# THE DATA

/-- ADC and SBC in decimal mode on valid BCD operands, in every format and for both settings of T: the result is valid BCD
and, read as two digits with C as the hundreds, is the exact decimal sum or difference; it goes to A, or to M(X) when T = 1;
N, V and Z may be anything (log 5), every other flag is kept (R182; the digit format is the spec's general knowledge K4, log
17). -/
def Obligations.DecimalModeAddsAndSubtracts : Prop :=
  ∀ (m : AluSrc) (s : State) (a v : Byte), s.ps.d = true → readSource s (sourceOfAlu m) = .next v → op1 s = .next a →
    validBcd a = true → validBcd v = true →
    (∃ (r : Byte) (p : PS), p = { s.ps with c := p.c, n := p.n, v := p.v, z := p.z } ∧ validBcd r = true ∧
      decOf r + 100 * (if p.c then 1 else 0) = decOf a + decOf v + (if s.ps.c then 1 else 0) ∧
      (s.ps.t = false → a = s.a ∧ exec (.adc m) s = .next ((s.setA r).setPs p)) ∧
      (s.ps.t = true → s.storable (zeroPage s.x) r = true →
        exec (.adc m) s = .next ((s.put (zeroPage s.x) r).setPs p))) ∧
    (∃ (r : Byte) (p : PS), p = { s.ps with c := p.c, n := p.n, v := p.v, z := p.z } ∧ validBcd r = true ∧
      decOf r + decOf v + (if s.ps.c then 0 else 1) = decOf a + 100 * (if p.c then 0 else 1) ∧
      (s.ps.t = false → a = s.a ∧ exec (.sbc m) s = .next ((s.setA r).setPs p)) ∧
      (s.ps.t = true → s.storable (zeroPage s.x) r = true →
        exec (.sbc m) s = .next ((s.put (zeroPage s.x) r).setPs p)))

/-- AND and ORA in every format and for both settings of T: the bitwise result to A or to M(X), N and Z from it, C and V
kept; opcodes and cycle counts as the rules list them (R183, R184). -/
def Obligations.AndOraCombine : Prop :=
  (∀ m, encode (.and m) = encodeAlu 0x29 0x25 0x35 0x2D 0x3D 0x39 0x21 0x31 m ∧
    encode (.ora m) = encodeAlu 0x09 0x05 0x15 0x0D 0x1D 0x19 0x01 0x11 m ∧
    ∀ s, cycles (.and m) + extraCycles s (.and m) = aluCycles m + (if s.ps.t then 3 else 0) ∧
      cycles (.ora m) + extraCycles s (.ora m) = aluCycles m + (if s.ps.t then 3 else 0)) ∧
  ∀ (m : AluSrc) (s : State) (a v : Byte), readSource s (sourceOfAlu m) = .next v → op1 s = .next a →
    (s.ps.t = false → a = s.a ∧
      exec (.and m) s = .next ((s.setA (a &&& v)).setPs (s.ps.withNZ (a &&& v))) ∧
      exec (.ora m) s = .next ((s.setA (a ||| v)).setPs (s.ps.withNZ (a ||| v)))) ∧
    (s.ps.t = true → s.storable (zeroPage s.x) (a &&& v) = true →
      exec (.and m) s = .next ((s.put (zeroPage s.x) (a &&& v)).setPs (s.ps.withNZ (a &&& v)))) ∧
    (s.ps.t = true → s.storable (zeroPage s.x) (a ||| v) = true →
      exec (.ora m) s = .next ((s.put (zeroPage s.x) (a ||| v)).setPs (s.ps.withNZ (a ||| v))))

/-- EOR in every format and for both settings of T (R185; the opcode of EOR IMM is the spec's general knowledge K1, log
17). -/
def Obligations.EorCombines : Prop :=
  ∀ (m : AluSrc) (s : State) (a v : Byte), readSource s (sourceOfAlu m) = .next v → op1 s = .next a →
    (s.ps.t = false → a = s.a ∧ exec (.eor m) s = .next ((s.setA (a ^^^ v)).setPs (s.ps.withNZ (a ^^^ v)))) ∧
    (s.ps.t = true → s.storable (zeroPage s.x) (a ^^^ v) = true →
      exec (.eor m) s = .next ((s.put (zeroPage s.x) (a ^^^ v)).setPs (s.ps.withNZ (a ^^^ v))))

/-- CMP, CPX and CPY in every format: C is 1 exactly when the register (M(X) for CMP with T = 1) is at least M, Z exactly when
they are equal, N is bit 7 of the difference, V and everything else are kept; opcodes and cycle counts as the rules list
them (R186 to R188; that C is 1 when no borrow occurs is the spec's derivation from R27, log 36). -/
def Obligations.ComparesSetFlags : Prop :=
  (∀ m, encode (.cmp m) = encodeAlu 0xC9 0xC5 0xD5 0xCD 0xDD 0xD9 0xC1 0xD1 m ∧
    ∀ s, cycles (.cmp m) + extraCycles s (.cmp m) = aluCycles m + (if s.ps.t then 1 else 0)) ∧
  (∀ nn zz a, encode (.cpx (.imm nn)) = [0xE0, nn] ∧ encode (.cpx (.zp zz)) = [0xE4, zz] ∧
    encode (.cpx (.abs a)) = [0xEC, loByte a, hiByte a] ∧
    encode (.cpy (.imm nn)) = [0xC0, nn] ∧ encode (.cpy (.zp zz)) = [0xC4, zz] ∧
    encode (.cpy (.abs a)) = [0xCC, loByte a, hiByte a] ∧
    [cycles (.cpx (.imm nn)), cycles (.cpx (.zp zz)), cycles (.cpx (.abs a))] = [2, 3, 4] ∧
    [cycles (.cpy (.imm nn)), cycles (.cpy (.zp zz)), cycles (.cpy (.abs a))] = [2, 3, 4]) ∧
  (∀ (m : AluSrc) (s : State) (a v : Byte), readSource s (sourceOfAlu m) = .next v → op1 s = .next a →
    (s.ps.t = false → a = s.a) ∧
    exec (.cmp m) s = .next (s.setPs { s.ps with
      c := decide (v.toNat ≤ a.toNat), z := decide (a = v)
      n := decide (0x80 ≤ (a.toNat + 0x100 - v.toNat) % 0x100) })) ∧
  (∀ (m : CpSrc) (s : State) (v : Byte), readSource s (sourceOfCp m) = .next v →
    exec (.cpx m) s = .next (s.setPs { s.ps with
      c := decide (v.toNat ≤ s.x.toNat), z := decide (s.x = v)
      n := decide (0x80 ≤ (s.x.toNat + 0x100 - v.toNat) % 0x100) }) ∧
    exec (.cpy m) s = .next (s.setPs { s.ps with
      c := decide (v.toNat ≤ s.y.toNat), z := decide (s.y = v)
      n := decide (0x80 ≤ (s.y.toNat + 0x100 - v.toNat) % 0x100) }))

/-- BIT in both formats: N and V are bits 7 and 6 of the byte, Z is 1 exactly when A and the byte share no bit; nothing
else changes, whatever T is; opcodes and cycle counts as the rule lists them (R189). -/
def Obligations.BitTestsAgainstA : Prop :=
  (∀ zz a, encode (.bit (.zp zz)) = [0x24, zz] ∧ encode (.bit (.abs a)) = [0x2C, loByte a, hiByte a] ∧
    cycles (.bit (.zp zz)) = 3 ∧ cycles (.bit (.abs a)) = 4) ∧
  ∀ (m : BitSrc) (s : State) (v : Byte), readSource s (sourceOfBit m) = .next v →
    exec (.bit m) s = .next (s.setPs { s.ps with n := v.getLsbD 7, v := v.getLsbD 6, z := decide (s.a &&& v = 0) })

/-- TST, COM and RRF on a zero-page byte: TST sets N and Z from it; COM stores its complement (which adds up to 0xFF with it)
and sets N and Z; RRF stores it rotated by four bits, changes no flag, and done twice restores it (R190, R191, R224; flag
rows are general knowledge K2, log 17). -/
def Obligations.TstComRrf : Prop :=
  ∀ (zz : Byte) (s : State), s.present (zeroPage zz) = true →
    let v := s.peek (zeroPage zz)
    exec (.tst zz) s = .next (s.setPs (s.ps.withNZ v)) ∧
    (∀ r : Byte, r.toNat + v.toNat = 0xFF → s.storable (zeroPage zz) r = true →
      exec (.com zz) s = .next ((s.put (zeroPage zz) r).setPs (s.ps.withNZ r))) ∧
    (s.storable (zeroPage zz) (v.rotateRight 4) = true →
      exec (.rrf zz) s = .next (s.put (zeroPage zz) (v.rotateRight 4))) ∧
    (v.rotateRight 4).rotateRight 4 = v

/-- INC and DEC on A and on memory, in every format, and INX, INY, DEX and DEY: one more or one less modulo 0x100, N and Z from
the result, C and V kept (R192 to R197; INC A's opcode and the flag rows of the index registers are general knowledge K1 and
K2, log 17). -/
def Obligations.IncrementsAndDecrementsCount : Prop :=
  (∀ s : State,
    exec (.inc .acc) s = .next ((s.setA (s.a + 1)).setPs (s.ps.withNZ (s.a + 1))) ∧
    exec (.dec .acc) s = .next ((s.setA (s.a - 1)).setPs (s.ps.withNZ (s.a - 1))) ∧
    exec .inx s = .next ((s.setX (s.x + 1)).setPs (s.ps.withNZ (s.x + 1))) ∧
    exec .iny s = .next ((s.setY (s.y + 1)).setPs (s.ps.withNZ (s.y + 1))) ∧
    exec .dex s = .next ((s.setX (s.x - 1)).setPs (s.ps.withNZ (s.x - 1))) ∧
    exec .dey s = .next ((s.setY (s.y - 1)).setPs (s.ps.withNZ (s.y - 1)))) ∧
  (∀ (p : RmwPlace) (m : MemMode) (s : State) (a : Addr), placeOfRmw p = .mem m → effectiveAddr s m = .next a →
    s.present a = true →
    (s.storable a (s.peek a + 1) = true →
      exec (.inc p) s = .next ((s.put a (s.peek a + 1)).setPs (s.ps.withNZ (s.peek a + 1)))) ∧
    (s.storable a (s.peek a - 1) = true →
      exec (.dec p) s = .next ((s.put a (s.peek a - 1)).setPs (s.ps.withNZ (s.peek a - 1)))))

/-- MUL: the pushed byte and the new A are the high and low byte of the exact unsigned product of A and M(zz+X); no flag
changes (R198; unsigned operands are general knowledge K5, log 17, S's wrap is decision D3, log 16). -/
def Obligations.MulPushesHighKeepsLow : Prop :=
  ∀ (zz : Byte) (s : State) (v : Byte), readSource s (.mem (.zpX zz)) = .next v →
    ∃ hi lo : Byte, hi.toNat * 0x100 + lo.toNat = s.a.toNat * v.toNat ∧
      (s.storable s.stackAddr hi = true → exec (.mul zz) s = .next ((s.pushed hi).setA lo))

/-- DIV where it is defined: with the divisor d = A and the dividend n in the zero page, A becomes q and the complement of r is
pushed, where n = q d + r and r < d; no flag changes (R199; unsigned operands and flags are general knowledge K5 and K2,
log 17; that the dividend's high byte comes from the next address modulo 0x100, and S's wrap, are decisions D4 and D3, log
16). -/
def Obligations.DivGivesQuotientAndRemainder : Prop :=
  ∀ (zz : Byte) (s : State) (n : Addr) (q r : Byte), readZp16 s (zz + s.x) = .next n →
    n.toNat = q.toNat * s.a.toNat + r.toNat → r.toNat < s.a.toNat →
    s.storable s.stackAddr (r ^^^ 0xFF) = true →
    exec (.div zz) s = .next ((s.pushed (r ^^^ 0xFF)).setA q)

/-- Undefined results do not stop the machine.  A decimal ADC or SBC on operands that are not valid BCD stores some byte and
writes C, N, V and Z with some values, and keeps every other flag; DIV by zero, or with a quotient above 0xFF, pushes some
byte, leaves some byte in A, takes S down by one and changes no flag (R182, R199; decisions D14 and D15: logs 6 and
7; the wraps of DIV's pointer and of S are decisions D4 and D3, log 16). -/
def Obligations.UndefinedResultsStillRun : Prop :=
  (∀ (m : AluSrc) (s : State) (a v : Byte), s.ps.d = true → readSource s (sourceOfAlu m) = .next v → op1 s = .next a →
    ∃ (ra rs : Byte) (pa ps : PS),
      pa = { s.ps with c := pa.c, n := pa.n, v := pa.v, z := pa.z } ∧
      ps = { s.ps with c := ps.c, n := ps.n, v := ps.v, z := ps.z } ∧
      (s.ps.t = false → exec (.adc m) s = .next ((s.setA ra).setPs pa) ∧ exec (.sbc m) s = .next ((s.setA rs).setPs ps)) ∧
      (s.ps.t = true → s.storable (zeroPage s.x) ra = true →
        exec (.adc m) s = .next ((s.put (zeroPage s.x) ra).setPs pa)) ∧
      (s.ps.t = true → s.storable (zeroPage s.x) rs = true →
        exec (.sbc m) s = .next ((s.put (zeroPage s.x) rs).setPs ps))) ∧
  (∀ (zz : Byte) (s : State) (n : Addr), readZp16 s (zz + s.x) = .next n →
    (s.a = 0 ∨ 0xFF < n.toNat / s.a.toNat) →
    (∀ b : Byte, s.storable s.stackAddr b = true) →
    ∃ q b : Byte, exec (.div zz) s = .next ((s.pushed b).setA q))

/-! ### Shifts, rotates, bits (spec/43_shift_rotate_bit.md) -/

/-- ASL and LSR on A and on memory, in every format: ASL doubles modulo 0x100 with bit 7 to C; LSR halves with bit 0 to C and
N = 0; Z from the result, V kept; opcodes and cycle counts as the rules list them (R220, R221). -/
def Obligations.AslLsrShift : Prop :=
  (∀ p, encode (.asl p) = encodeRmw 0x0A 0x06 0x16 0x0E 0x1E p ∧ encode (.lsr p) = encodeRmw 0x4A 0x46 0x56 0x4E 0x5E p ∧
    cycles (.asl p) = rmwCycles p ∧ cycles (.lsr p) = rmwCycles p) ∧
  ∀ (v rl rr : Byte) (s : State), rl.toNat = 2 * v.toNat % 0x100 → rr.toNat = v.toNat / 2 →
    let pl : PS := { s.ps.withNZ rl with c := decide (0x80 ≤ v.toNat) }
    let pr : PS := { s.ps with n := false, z := decide (rr = 0), c := decide (v.toNat % 2 = 1) }
    (v = s.a → exec (.asl .acc) s = .next ((s.setA rl).setPs pl) ∧ exec (.lsr .acc) s = .next ((s.setA rr).setPs pr)) ∧
    (∀ (p : RmwPlace) (m : MemMode) (a : Addr), placeOfRmw p = .mem m → effectiveAddr s m = .next a →
      load s a = .next v →
      (s.storable a rl = true → exec (.asl p) s = .next ((s.put a rl).setPs pl)) ∧
      (s.storable a rr = true → exec (.lsr p) s = .next ((s.put a rr).setPs pr)))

# REQUIRED ACTION
Word for word, please print every line from the beginning of the records to the line bearing "def Obligations.DecimalModeAddsAndSubtracts : Prop", counting both ends and stopping there.

# OUTPUT FOR THIS TASK
/-- ADC and SBC in decimal mode on valid BCD operands, in every format and for both settings of T: the result is valid BCD
and, read as two digits with C as the hundreds, is the exact decimal sum or difference; it goes to A, or to M(X) when T = 1;
N, V and Z may be anything (log 5), every other flag is kept (R182; the digit format is the spec's general knowledge K4, log
17). -/
def Obligations.DecimalModeAddsAndSubtracts : Prop :=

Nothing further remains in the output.